天池學習記錄——O2O優惠券使用預測賽題[1]

soasme 發布于2019-07-30 16:52 / 2514人閱讀

摘要：然而隨機投放的優惠券對多數用戶造成無意義的干擾。下面我們分別對訓練集中的類數據對優惠券使用的影響進行分析。在里有兩種折扣方法代表折扣率表示滿減。這里我們還要將滿減類型用式子轉換成折扣率。進行預測計算平均得到結果。

賽題說明

應用背景：以優惠券盤活老用戶或吸引新客戶進店消費是O2O（Online to Offline）的一種重要營銷方式。然而隨機投放的優惠券對多數用戶造成無意義的干擾。對商家而言，濫發的優惠券可能降低品牌聲譽，同時難以估算營銷成本。而個性化投放是提高優惠券核銷率的重要技術，它可以讓具有一定偏好的消費者得到真正的實惠，同時賦予商家更強的營銷能力。

目標：根據提供的O2O場景相關的豐富數據，通過分析建模，精準預測用戶是否會在規定時間內使用相應優惠券。

數據分析

讀取數據：

我們看到在 offline 訓練數據集中有以下 7 類數據：
User_id
Merchant_id
Coupon_id
Discount_rate
Distance
Date_received
Date

當 Coupon_id 為 null 時表示無優惠券消費，此時Discount_rate和Date_received字段無意義。

具體字段意義請參考賽題鏈接。

根據 Coupon_id 和 Date 是否為 null，可以將數據分為四種類型：

print("有優惠券，購買商品條數", dfoff[(dfoff["Coupon_id"] != "null") & (dfoff["Date"] != "null")].shape[0])
print("無優惠券，購買商品條數", dfoff[(dfoff["Coupon_id"] == "null") & (dfoff["Date"] != "null")].shape[0])
print("有優惠券，沒有購買商品條數", dfoff[(dfoff["Coupon_id"] != "null") & (dfoff["Date"] == "null")].shape[0])
print("無優惠券，也沒有購買商品條數", dfoff[(dfoff["Coupon_id"] == "null") & (dfoff["Date"] == "null")].shape[0])

得到結果：

其中，75382 表示用優惠券進行了消費的數量，即正樣本；977900 表示領取優惠券但沒有使用，這部分優惠券就被浪費了，即負樣本；701602 表示沒有優惠券的普通消費。

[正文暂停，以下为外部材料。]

@[simp] theorem channelFilterPass_powered (c : Channel) (v : Int) (t : Time) : (channelFilterPass c v t s).powered = s.powered := by
  unfold channelFilterPass; dsimp only; split <;> simp
@[simp] theorem channelFilterPass_clk (c : Channel) (v : Int) (t : Time) : (channelFilterPass c v t s).clk = s.clk := by
  unfold channelFilterPass; dsimp only; split <;> simp
@[simp] theorem channelFilterPass_tb (c : Channel) (v : Int) (t : Time) : (channelFilterPass c v t s).tb = s.tb := by
  unfold channelFilterPass; dsimp only; split <;> simp
@[simp] theorem channelFilterPass_hm (c : Channel) (v : Int) (t : Time) : (channelFilterPass c v t s).hm = s.hm := by
  unfold channelFilterPass; dsimp only; split <;> simp
@[simp] theorem channelFilterPass_ca (c : Channel) (v : Int) (t : Time) : (channelFilterPass c v t s).ca = s.ca := by
  unfold channelFilterPass; dsimp only; split <;> simp
@[simp] theorem channelFilterPass_sm (c : Channel) (v : Int) (t : Time) : (channelFilterPass c v t s).sm = s.sm := by
  unfold channelFilterPass; dsimp only; split <;> simp
@[simp] theorem channelFilterPass_lines (c : Channel) (v : Int) (t : Time) : (channelFilterPass c v t s).lines = s.lines := by
  unfold channelFilterPass; dsimp only; split <;> simp
@[simp] theorem channelFilterPass_freeCount (c : Channel) (v : Int) (t : Time) : (channelFilterPass c v t s).freeCount = s.freeCount := by
  unfold channelFilterPass; dsimp only; split <;> simp
@[simp] theorem channelFilterPass_pending (c : Channel) (v : Int) (t : Time) : (channelFilterPass c v t s).pending = s.pending := by
  unfold channelFilterPass; dsimp only; split <;> simp

@[simp] theorem nextFilterPass_powered : (nextFilterPass s).powered = s.powered := by
  unfold nextFilterPass; split <;> simp
@[simp] theorem nextFilterPass_clk : (nextFilterPass s).clk = s.clk := by
  unfold nextFilterPass; split <;> simp
@[simp] theorem nextFilterPass_tb : (nextFilterPass s).tb = s.tb := by
  unfold nextFilterPass; split <;> simp
@[simp] theorem nextFilterPass_hm : (nextFilterPass s).hm = s.hm := by
  unfold nextFilterPass; split <;> simp
@[simp] theorem nextFilterPass_ca : (nextFilterPass s).ca = s.ca := by
  unfold nextFilterPass; split <;> simp
@[simp] theorem nextFilterPass_sm : (nextFilterPass s).sm = s.sm := by
  unfold nextFilterPass; split <;> simp
@[simp] theorem nextFilterPass_lines : (nextFilterPass s).lines = s.lines := by
  unfold nextFilterPass; split <;> simp
@[simp] theorem nextFilterPass_freeCount : (nextFilterPass s).freeCount = s.freeCount := by
  unfold nextFilterPass; split <;> simp
@[simp] theorem nextFilterPass_pending : (nextFilterPass s).pending = s.pending := by
  unfold nextFilterPass; split <;> simp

下面我們分別對訓練集中的 7 類數據對優惠券使用的影響進行分析。

1. 優惠券和距離

print("Discount_rate 類型:",dfoff["Discount_rate"].unique())
print("Distance 類型:", dfoff["Distance"].unique())

我們看到輸出的是str類型的數據，需要將它們轉換成numeric類型。

在Discount_rate里有兩種折扣方法：x in [0,1] 代表折扣率；x : y 表示滿 x 減 y。這里我們還要將滿 x 減 y 類型用式子1-y/x轉換成折扣率。并建立折扣券相關的特征 discount_rate, discount_man, discount_jian, discount_type。代碼如下：

# convert Discount_rate and Distance

def getDiscountType(row):
    if row == "null":
        return "null"
    elif ":" in row:
        return 1
    else:
        return 0

def convertRate(row):
    """Convert discount to rate"""
    if row == "null":
        return 1.0
    elif ":" in row:
        rows = row.split(":")
        return 1.0 - float(rows[1])/float(rows[0])
    else:
        return float(row)

def getDiscountMan(row):
    if ":" in row:
        rows = row.split(":")
        return int(rows[0])
    else:
        return 0

def getDiscountJian(row):
    if ":" in row:
        rows = row.split(":")
        return int(rows[1])
    else:
        return 0

def processData(df):
    
    # convert discunt_rate
    df["discount_rate"] = df["Discount_rate"].apply(convertRate)
    df["discount_man"] = df["Discount_rate"].apply(getDiscountMan)
    df["discount_jian"] = df["Discount_rate"].apply(getDiscountJian)
    df["discount_type"] = df["Discount_rate"].apply(getDiscountType)
    print(df["discount_rate"].unique())
    
    # convert distance
    df["distance"] = df["Distance"].replace("null", -1).astype(int)
    print(df["distance"].unique())
    return df

dfoff = processData(dfoff)
dftest = processData(dftest)

2. 時間
對收到優惠券的日期date_received和消費日期date_buy進行處理：

date_received = dfoff["Date_received"].unique()
date_received = sorted(date_received[date_received != "null"])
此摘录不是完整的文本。